Classifiers and Model Evaluation

Two main types of models were involved in this study: subject-independent models and models trained through transfer learning. The former was trained using leave-one-subject-out cross-validation, while the latter used few-shot learning methods, using data from a new participant to retrain the model. Prototype networks were employed and compared with other traditional machine learning methods (such as SVM, LDA, LGBM, etc.) and neural network methods.

Among these models, prototype networks were used for few-shot learning, improving model accuracy through a single sample from a new participant. By dividing samples into query sets and support sets, calculating their prototypes, and classifying by comparing the embeddings of the query set and support set.

Experimental Results Analysis

The research results show that the one-shot sample prototype network (PN) method using large windows significantly improved classification accuracy (p < 0.05), reaching 82.20%±10.85%, notably higher than other subject-independent classifiers and traditional transfer learning methods. The attached figure shows the prediction accuracy for different gestures.
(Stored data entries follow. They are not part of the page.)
-- ==== Sys2Proof/Machine/AuxUnit.lean ====
section
/-! DEFINITION. The auxiliary converter: sequence, injected conversions, calibration, pairs and handovers (13; 09 R271). -/

namespace Sys2Proof.Machine

def modAux (s : State) (f : Auxc → Auxc) : State := { s with aux := f s.aux }
def auxPair (s : State) (n : Nat) : Pair13 := s.aux.pairs.getD n (Pair13.zero n)
def modAuxPair (s : State) (n : Nat) (f : Pair13 → Pair13) : State := modAux s fun a => { a with pairs := a.pairs.modify n f }

/-- AUX runs on REF from t_r on (16 Table 16.5). -/
def auxRuns (s : State) : Bool := s.clk.powered && s.clk.refStable.isSome


/-- AUX_CFG: the operation, the pair and the CRC-32C of the record words from word 1 on (Table 13.5). -/
def auxCfgEvent (s : State) (op pair : Nat) (ws : List Word) : State :=
  event s .aux 0x55 [noInst, w32 op, w32 pair, crc32c (wordsBytes (ws.drop 1))]

/-- Slots of an AUX.SEQ record. -/
def seqSlots (ws : List Word) : List (Nat × Nat) := (List.range (bits (rw ws 1) 4 0)).map fun i => (bits (rw ws (2 + i)) 7 4, bits (rw ws (2 + i)) 3 0)

/-- AUX.SEQ (R368): in force at the end of the turn in progress. -/
def execAuxSeq (c : CoreId) (rs : Reg) (s : State) : Host.Outcome State Fault Refusal :=
  unitI s c rs .aux .more 18
    (fun _ s ws =>
      let n := bits (rw ws 1) 4 0
      onIf (resv ws 1 0xFF1F || n == 0 || decide (16 < n) || ((List.range 16).any fun i => resv ws (2 + i) 0xFF || (decide (n ≤ i) && rw ws (2 + i) != 0)) ||
        (seqSlots ws).any fun p => decide (15 < p.1 + p.2)) stRANGE ++ onIf s.aux.calRun stBUSY)
    fun _ s ws => (modAux s fun a => { a with newSeq := some ws }, [])

/-- A regular conversion is running (R371). -/
def regRuns (s : State) : Bool := s.clk.t0.isSome && s.aux.inj.isEmpty && !s.aux.calRun && decide (s.aux.idleUntil ≤ s.clk.ref)

/-- AUX.INJ (R370, R371). -/
def execAuxInj (c : CoreId) (rs : Reg) (s : State) : Host.Outcome State Fault Refusal :=
  unitP s c rs .aux .more 1 3
    (fun _ s ws =>
      let i := bits (rw ws 1) 3 0
      let near := match s.aux.lastInj.getD i none with | some t => decide (s.clk.ref < t + 480) | none => false
      onIf (resv ws 1 0xF0F) stRANGE ++ onIf near stBUSY ++ onIf (decide (16 ≤ s.aux.inj.length)) stFULL)
    fun _ s ws =>
      let i := bits (rw ws 1) 3 0
      later1 (modAux s fun a =>
        { a with inj := a.inj ++ [(bits (rw ws 1) 11 8, i)], lastInj := a.lastInj.set i (some s.clk.ref)
                 aborts := if regRuns s then sat 65535 (a.aborts + 1) else a.aborts })

/-- COUNT has reached 2³² − 1: the accumulator stands (R375). -/
def accSat (p : Pair13) : Bool := p.count == 0xFFFFFFFF

/-- Clear the accumulator, the tracker. -/
def clearAcc (p : Pair13) : Pair13 := { p with sum := 0, count := 0 }
def clearTrk (p : Pair13) : Pair13 := { p with mn := 16383, mx := 0 }

/-- AUX.ACC (R375, R376). -/
def execAuxAcc (c : CoreId) (rs : Reg) (s : State) : Host.Outcome State Fault Refusal :=
  unitI s c rs .aux .more 5 (fun _ _ ws => onIf (resvs ws [(1, 0x30F), (3, 0xFFFF)]) stRANGE) fun _ s ws =>
    let n := bits (rw ws 1) 3 0
    let p := auxPair s n
    let b := bound s n
    let sm := if b then p.take.1 else p.sum
    let ct := if b then p.take.2.1 else p.count
    (if b then s else modAuxPair s n clearAcc, [(1, w32 (n + 256 * b2n b + 512 * b2n (ct == 0xFFFFFFFF))), (2, w32 sm), (3, w32 (sm >>> 32 % 65536)), (4, w32 ct)])

/-- AUX.TRK (R375, R376). -/
def execAuxTrk (c : CoreId) (rs : Reg) (s : State) : Host.Outcome State Fault Refusal :=
  unitI s c rs .aux .more 4 (fun _ _ ws => onIf (resvs ws [(1, 0x30F), (2, 0x3FFF3FFF)] || rw ws 3 != 0) stRANGE) fun _ s ws =>
    let n := bits (rw ws 1) 3 0
    let p := auxPair s n
    let b := bound s n
    let mn := if b then p.take.2.2.1 else p.mn
    let mx := if b then p.take.2.2.2 else p.mx
    (if b then s else modAuxPair s n clearTrk, [(1, w32 (n + 256 * b2n b + 512 * b2n (decide (mx < mn)))), (2, w32 (mn + 65536 * mx))])

/-- A pair takes a new input, window and qualification, and is cleared (R374). -/
def setWin (s : State) (ws : List Word) : State :=
  let w := rw ws 1
  let n := bits w 3 0
  let a := modAuxPair s n fun p =>
    { Pair13.zero n with
      input := bits w 11 8, wen := w.getLsbD 15, qual := w.getLsbD 14, lo := bits (rw ws 2) 13 0, hi := bits (rw ws 2) 29 16, take := p.take
      takePer := p.takePer }
  auxCfgEvent a 4 n ws

/-- AUX.WIN (R374, R376). -/
def execAuxWin (c : CoreId) (rs : Reg) (s : State) : Host.Outcome State Fault Refusal :=
  unitI s c rs .aux .more 4
    (fun _ _ ws => onIf (resv ws 1 0xCF0F || resv ws 2 0x3FFF3FFF || rw ws 3 != 0 || decide (bits (rw ws 2) 29 16 < bits (rw ws 2) 13 0)) stRANGE)
    fun _ s ws =>
      let n := bits (rw ws 1) 3 0
      (if bound s n then modAuxPair s n fun p => { p with pend := some ws } else setWin s ws, [])

/-- AUX.CAL (R372). -/
def execAuxCal (c : CoreId) (rs : Reg) (s : State) : Host.Outcome State Fault Refusal :=
  unitP s c rs .aux .more 5 2 (fun _ s ws => onIf (resv ws 1 0xFFFF) stRANGE ++ onIf s.aux.calRun stORDER) fun _ s _ => later1 (modAux s fun a => { a with calRun := true })

/-- Words 1 to 3 of AUX.RDST (Table 13.3). -/
def auxStatus (s : State) : List Word :=
  let a := s.aux
  [w32 (unsext 8 (a.calTemp / 100) * 65536 + 32768 * b2n a.calRun + 16384 * b2n (!a.inj.isEmpty) + 256 * a.inj.length + a.seq.length),
    w32 (65536 * a.aborts + sat 65535 a.cals), maskOf ((List.range 16).map (bound s))]

/-- AUX.RDST (R382). -/
def execAuxRdst (c : CoreId) (rs : Reg) (s : State) : Host.Outcome State Fault Refusal :=
  unitI s c rs .aux .laneRead 4 (fun _ _ ws => onIf (resv ws 3 0xFFFF) stRANGE) fun _ s _ => (s, (auxStatus s).mapIdx fun i v => (1 + i, v))

/-! ## Conversions -/

def inWin (p : Pair13) (c : Nat) : Bool := decide (p.lo ≤ c) && decide (c ≤ p.hi)

/-- The accumulator counts a code (R374, R375). -/
def accAdd (p : Pair13) (c : Nat) : Pair13 := if accSat p then p else { p with sum := (p.sum + c) % 2 ^ 48, count := p.count + 1 }

/-- A conversion updates a pair (R374). -/
def pairTake (p : Pair13) (c : Nat) : Pair13 :=
  let t := { p with mn := min p.mn c, mx := max p.mx c, last := (c :: p.last).take 2 }
  if p.qual then
    (match p.last with
    | [b, a] => if inWin p a && inWin p b && inWin p c then accAdd t b else t
    | _ => t)
  else if !p.wen || inWin p c then accAdd t c else t

/-- T of R378 for a record, a sum and a number of conversions. -/
def tempOf (r : Word × Word) (sum n : Nat) : Int :=
  let t : Int := ((16 * sum : Nat) - (bits r.2 18 0 * n : Nat) : Int) * r.1.toInt / (n * 1048576 : Nat)
  max (-32768) (min 32767 t)

/-- The AUX input block and the block header of the lane calibration (R377; 06 R173). -/
def auxRecs (s : State) : List (Word × Word) := (List.range 16).map fun i => (Mem.word s.mram (0x36640 + 16 * i), Mem.word s.mram (0x36640 + 16 * i + 4))
def calGen (s : State) : Nat := (Mem.word s.mram 0x30000).toNat
def calEff (s : State) : Nat := (Mem.word s.mram 0x30004).toNat

/-- AUX rereads its records when GEN changes, for use from EFFBATCH on. -/
def auxReread (s : State) : State :=
  let a := if calGen s = s.aux.gen then s else modAux s fun x => { x with gen := calGen s, pend := some (calEff s, auxRecs s) }
  match a.aux.pend with
  | some (k, rs) => if k ≤ a.aux.batch then modAux a fun x => { x with recs := rs, pend := none } else a
  | none => a

/-- The value of an input at the end of a batch (R378): value and batches without one. -/
def inputVal (r : Word × Word) (x : Nat × Nat × Int × Nat) : Int × Nat :=
  if bits r.2 31 30 ≠ 1 then (-32768, 8)
  else if x.2.1 = 0 then (if 7 ≤ x.2.2.2 then (-32768, 8) else (x.2.2.1, x.2.2.2 + 1))
  else (tempOf r x.1 x.2.1, 0)

/-- The values of the batch that ends are handed to CHN (R378). -/
def auxHand (s : State) : State :=
  let a := auxReread s
  let x := a.aux
  let vs := List.zipWith inputVal x.recs x.ins
  let d := if x.dieN = 0 then x.die else x.dieSum / x.dieN
  modAux a fun y =>
    { y with temps := ((y.batch, d :: vs.map (·.1)) :: y.temps).take 512, ins := vs.map fun v => (0, 0, v.1, v.2)
             die := d, dieSum := 0, dieN := 0, batch := y.batch + 1 }

def auxRollN : Nat → State → State
  | 0, s => s
  | n + 1, s => if s.aux.batch < now s / 8192 then auxRollN n (auxHand s) else s

/-- Every batch that has ended is handed over. -/
def auxRoll (s : State) : State := auxRollN (now s / 8192 - s.aux.batch) s

/-- Regular samples to D1 of monitors 7 and 8 (R379; 12 R346, R347). -/
def auxMon (s : State) (m input c : Nat) : State :=
  let x := mon s m
  if x.input ≠ input then s
  else
    let pos := decide (monVal m c < monVal m (monLo x)) || decide (monVal m (monHi x) < monVal m c)
    let y := { x with n1 := if pos then x.n1 + 1 else 0, n2 := if pos then 0 else x.n2 + 1, lastSample := s.clk.ref, v1 := c }
    let a := modMon s m fun _ => y
    if pos && !x.d1 && decide (monF1 x ≤ y.n1) then evalAlarm (setDet a m false true c) m (detReason a m false c)
    else if !pos && x.d1 && decide (monF1 x ≤ y.n2) then detDeassert a m false
    else a

/-- The batch sums take a conversion of an input; none while MOD is frozen. -/
def batchAdd (s : State) (i c : Nat) : State :=
  if frozen s || s.clk.t0.isNone then s else modAux (auxRoll s) fun a => { a with ins := a.ins.modify i fun x => (x.1 + c, x.2.1 + 1, x.2.2.1, x.2.2.2) }

/-- An injected conversion ends (R370, R374, R376). -/
def injDone (s : State) (pr input c : Nat) : State :=
  let b := bound s pr
  let a := batchAdd (modAux s fun a => { a with inj := a.inj.drop 1 }) input c
  let d := if b then a else modAuxPair a pr fun p => pairTake p c
  settle d (fun q => q.unit == .aux && q.op == 1) 0 [(2, w32 (now s % 2 ^ 31 + 2 ^ 31 * b2n b))]

/-- A turn ends: the pause, and a new sequence (R368). -/
def turnEnd (s : State) : State :=
  let a := modAux s fun a => { a with slot := 0, turn := a.turn + 1, idleUntil := s.clk.ref + 24 * a.pause }
  match a.aux.newSeq with
  | some ws => auxCfgEvent (modAux a fun x => { x with seq := seqSlots ws, pause := bits (rw ws 1) 15 8, turn := 0, newSeq := none }) 0 0xFF ws
  | none => a

/-- A regular conversion ends (R368, R374, R379). -/
def regDone (s : State) (c : Nat) : State :=
  let a := s.aux
  let sl := a.seq.getD a.slot (0, 0)
  let i := sl.2 + a.turn % (sl.1 + 1)
  let b := batchAdd s i c
  let d := modAux b fun x => { x with pairs := x.pairs.map fun p => if p.input = i then pairTake p c else p, slot := x.slot + 1 }
  let e := auxMon (auxMon d 7 i c) 8 i c
  if a.seq.length ≤ a.slot + 1 then turnEnd e else e

/-- AUX_CONVERSION_DONE (R370, R371, R374): the injected conversion in front, otherwise the slot's; none while a calibration runs. -/
def execAuxConversionDone (code : Nat) (s : State) : Host.Outcome State Fault Refusal :=
  .next (
    let c := code % 16384
    if !auxRuns s then s
    else match s.aux.inj with
      | (p, i) :: _ => injDone s p i c
      | [] => if s.clk.t0.isSome && !s.aux.calRun then atRef s s.aux.idleUntil fun s => regDone s c else s)

/-- AUX_DIE_CONVERSION (R369): scheduled every 6144 REF cycles from t0. -/
def execAuxDieConversion (code : Nat) (s : State) : Host.Outcome State Fault Refusal :=
  .next (match s.clk.t0 with
    | some t =>
      if auxRuns s then
        atRef s (t + 6144 * s.aux.nextDie) fun s =>
          let v := Config.dieTemp (code % 16384)
          let a := modAux s fun a => { a with nextDie := a.nextDie + 1 }
          if frozen s then a else modAux (auxRoll a) fun a => { a with dieSum := a.dieSum + v, dieN := a.dieN + 1 }
      else s
    | none => s)

/-- The die temperature now, 0.01 °C: the mean so far of the batch, else the last batch's. -/
def dieNow (s : State) : Int := if s.aux.dieN = 0 then s.aux.die else s.aux.dieSum / s.aux.dieN

/-- AUX_CAL_DUE (R372): the die temperature differs by 8 °C or more from that of the last calibration. -/
def execAuxCalDue (s : State) : Host.Outcome State Fault Refusal :=
  .next (if auxRuns s && s.clk.t0.isSome && !s.aux.calRun && decide (800 ≤ (dieNow s - s.aux.calTemp).natAbs) then
      modAux s fun a => { a with calRun := true }
    else s)

/-- AUX_CAL_RANGE with the step and the die temperature (Table 13.5). -/
def calRange (s : State) (step : Nat) : State := event s .aux 0x54 [noInst, w32 step, i32 (dieNow s)]

/-- AUX_CALIBRATION_DONE (R373): `gain` says that step 1, not step 0, was out of range. -/
def execAuxCalibrationDone (inRange gain : Bool) (s : State) : Host.Outcome State Fault Refusal :=
  .next (if auxRuns s && s.aux.calRun then
      let a := modAux s fun a => { a with calRun := false, calTemp := dieNow s, cals := sat 65535 (a.cals + 1) }
      let b := if inRange then a else if s.clk.t0.isSome then calRange a (b2n gain) else modAux a fun x => { x with rangeAt := some (b2n gain) }
      settle b (fun q => q.unit == .aux && q.op == 5) 0 [(1, w32 a.aux.cals)]
    else s)

/-- AUX_BATCH_HANDOVER (R378): at the end of the batch in progress, and of every batch before it that has ended. -/
def execAuxBatchHandover (s : State) : Host.Outcome State Fault Refusal :=
  .next (if alive s then atTick s (8192 * (s.aux.batch + 1)) auxRoll else s)

/-! ## Control pilot -/

/-- Vp in units of 15/8192 V over `n` (R380), and the minimum's code. -/
def pilotClass (sum count mn mx : Nat) : Nat :=
  if mx < mn && count = 0 then 7
  else
    let n : Int := if 2 ≤ count then count else 1
    let v : Int := (if 2 ≤ count then (sum : Int) else mx) - 8192 * n
    let ge (half : Int) : Bool := decide (half * 8192 * n ≤ 2 * 15 * v)
    let low := decide (2 * 15 * ((mn : Int) - 8192) ≤ -21 * 8192)
    if ge 21 then 1 else if ge 15 then 2 else if ge 9 then 3 else if ge 3 then 4
    else if low then 6 else if decide (-3 * 8192 * n < 2 * 15 * v) then 5 else 7

/-- A classification: event and open (R271, R285; 17 Table 17.4). -/
def pilotSet (s : State) (r cls : Nat) : State :=
  let x := rel s r
  let good := cls == 3 || cls == 4
  let a := modRel s r fun y => { y with pilot := cls, pilotBad := if good then 0 else y.pilotBad + 1 }
  let b := if cls = x.pilot then a else unitEv (hostEventAt a 4 r cls x.pilot (now s - 4000)) .legal .rly
  if !good && decide (2 ≤ x.pilotBad + 1) && decide (1 ≤ x.st) && decide (x.st ≤ 4) then startOpen b r 3 false else b

/-- A bound pair is taken and cleared once in a pilot period, at its end: relays that name one pair share the take (R376, R380). -/
def takePair (s : State) (n k : Nat) : State :=
  let p := auxPair s n
  if p.takePer = k then s
  else
    let a := modAuxPair s n fun p => clearTrk (clearAcc { p with take := (p.sum, p.count, p.mn, p.mx), takePer := k, pend := none })
    match p.pend with | some ws => setWin a ws | none => a

/-- PILOT_PERIOD_END (R380): RLY takes the bound pair every 24,000 REF cycles from t0. -/
def execPilotPeriodEnd (r : RelayId) (s : State) : Host.Outcome State Fault Refusal :=
  .next (match s.clk.t0 with
    | some t =>
      if alive s && (rel s r.val).pilotEn then
       atRef s (t + 24000 * ((rel s r.val).pilotPer + 1)) fun s =>
        let x := rel s r.val
        let k := (s.clk.ref - t) / 24000
        let a := takePair s x.pilotAcc k
        let v := (auxPair a x.pilotAcc).take
        let c := modRel a r.val fun y => { y with pilotPer := k, pilotSkip := false }
        if x.pilotSkip then c else pilotSet c r.val (pilotClass v.1 v.2.1 v.2.2.1 v.2.2.2)
      else s
    | none => s)

end Sys2Proof.Machine
end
Feature Selection and Dimensionality Reduction

Different classifiers responded differently to feature selection and dimensionality reduction methods. Using K-Best feature selection significantly improved the performance of PN, TL, and SVM. While PCA performed well in LDA, it was less effective in other classifiers.

Impact of Window Size

Increasing window size improved accuracy for all classifiers, despite reducing sample size. The most significant improvements were seen in SVM and LGBM, with accuracy increases of 6.48% and 6.34% respectively. On average, all classifiers showed an accuracy increase of about 4.28%.

Impact of Sample Size

In comparing five-shot learning methods with one-shot large window methods, the latter performed better with fewer samples.

Comparison of Subject-Dependent Models

Compared to other subject-dependent models, the method proposed in this paper performed similarly, indicating good robustness in integrating large-scale models to new participants.

Research Significance and Conclusions

This paper proposes a one-shot transfer learning method based on prototype networks to optimize gesture recognition in home rehabilitation systems. These improvements can enhance device performance without frequent supervision. Additionally, the paper explores the importance of time segmentation and feature selection. Results show that extending time segments can improve performance but at the cost of real-time capability, while the effect of feature selection varies by classifier, significantly improving or decreasing model performance. Therefore, considering dimensionality reduction techniques that remove noise and retain necessary information before input to the model is crucial.

This research lays a solid foundation for the subsequent development of adaptive and accurate home rehabilitation systems, providing better rehabilitation support for stroke patients.